Foi argumento principal para as reivindicações autonómicas e para a concretização do princípio da subsidiariedade, a ideia de que o poder de decidir deve estar próximo das populações a quem se dirige. Pouco sentido faz que as questões das localidades tenham de ser decididas por um poder central, distante e acima de tudo desligado do problema.
Com a evolução tecnológica os poderes tornaram-se menos distantes e os problemas cada vez menos circunscritos à localidade. Pensar na pandemia e nos recentes incêndios serve de exemplo para provar que não há distâncias nem capacidades locais que justifiquem exatamente o mesmo modelo que nos animou nas últimas décadas. Será, como tenho vindo a defender, extremamente necessário repensar as responsabilidades locais, regionais, nacionais e europeias neste novo Mundo com soluções concertadas e mais aptas a debelar as situações de necessidade.

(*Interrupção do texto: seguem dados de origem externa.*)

-- ==== Sys2Proof/Machine/Turn.lean ====
section
/-! DEFINITION. The block's turn and the taking of one move (10_state R21; 30_encoding R86; 60_exceptions R214). -/

namespace Sys2Proof.Machine

/-- The completion of a latched word: the instruction it decodes to runs; a word the decoder rejects completes with
IllegalCommand (R21 step 3, R86, R214). -/
def runCommand (w : Word32) (s : State) : Host.Outcome State Fault Refusal :=
  match decode (.command w) with
  | .ok i => exec i s
  | .error _ => .next (s.raise .illegalCommand)

/-- The block's turn: completion in BUSY, nothing in IDLE (R21 step 3, R226). -/
def blockTurn (s : State) : Host.Outcome State Fault Refusal :=
  match s.busy, s.latched with
  | true, some w => runCommand w s
  | _, _ => .next s

/-- One move of the transition system (R21, R251). -/
def takeMove (m : Move) (s : State) : Host.Outcome State Fault Refusal :=
  match m with
  | .blockTurn => blockTurn s
  | .assertReset => .next s.resetEvent
  | .readReg i => hostReadReg i s
  | .writeReg i v => hostWriteReg i v s
  | .readIbuf i => hostReadIbuf i s
  | .writeIbuf i b => hostWriteIbuf i b s
  | .readObuf i => hostReadObuf i s
  | .writeObuf i b => hostWriteObuf i b s

/-- The next move to take and the state without it: the first of `moves`; the block's turn when none is left, since completion
is always enabled in BUSY (R256; log 3). -/
def nextMove (s : State) : Move × State :=
  match s.moves with
  | [] => (.blockTurn, s)
  | m :: rest => (m, { s with moves := rest })

/-- `s` with command word `w` issued and the block's turn next: the state in which the next step runs `w`. -/
def State.placeCommand (s : State) (w : Word32) : State :=
  { s.issue w with moves := .blockTurn :: s.moves }

/-- `s` with an unmasked-expecting DECODE issued, the header bytes given followed by zeros in IBUF, ILEN 139 (the widest F7M, so
that every format finds its header, key and payload), the block's turn next (log 9). -/
def State.placeHeader (s : State) (byte0 byte1 : Byte) : State :=
  { s.placeCommand (commandWord 1#4 false) with
    ibuf := Memory.ofBytes (byte0 :: byte1 :: List.replicate 137 0#8)
    ilen := 139#64 }

end Sys2Proof.Machine
end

Mas a minha questão hoje é outra e tem a ver com a objetividade e imparcialidade que se exige ao exercício de poder. Cada vez mais reconhece-se que o poder público tem uma intervenção crescente na sociedade e na economia e isso obriga ao rigoroso cumprimento de procedimentos que assegurem o tratamento por igual. Os apelos e as imposições nesta matéria têm-nos chegado pela via da União Europeia e não raras vezes temos assistido a penalizações e advertências pelo incumprimento dessas regras.
Recentemente as notícias de investigações do Ministério Público também indiciam essa preocupação em salvaguardar a objetividade da decisão, suspeitando de quem encontrou expedientes para as ultrapassar.
Questiono a este respeito se a proximidade não será um fator a pesar nestas situações. Outrora tão invocada hoje parece revelar um lado menos positivo que nos condiciona a capacidade de decidir.
Mas será necessariamente negativo olharmos para a proximidade como um mal quando temos de decidir?
O facto de conhecermos os prestadores de serviço, de sabermos das suas capacidades e das suas realizações não deveria também contar quando escolhemos uma nova parceria? O facto de aqui exercerem a sua atividade económica, de aqui darem emprego a muitas pessoas, de conhecerem o meio, não deveria ser um critério de avaliação quando temos de decidir?
As últimas orientações da União Europeia, preocupada com o desemprego e a deslocalização das pessoas, deram pistas sobre isso que infelizmente não soubemos aproveitar. As questões ambientais também reforçam a necessidade de que na hora de decidir o conhecimento do desempenho de quem escolhermos é muito importante.
É certo que a proximidade pode viciar e condicionar. Infelizmente são situações que vimos retratadas ou de que vamos tendo conhecimento que podem pôr em dúvida a imparcialidade de um poder mais próximo. O desafio, porém, será encontrar regras que separem o trigo do joio, que, acautelando o interesse público e defendendo a imparcialidade, olhem também às circunstâncias locais, às nossas idiossincrasias.
A proximidade não tem que ser motivo de nos envergonharmos ou de nos condicionar. Deve, num quadro regulamentar exigente, mas possível, permitir as melhores decisões.
Haja vontade.
Ricardo Vieira escreve ao domingo, de 4 em 4 semanas.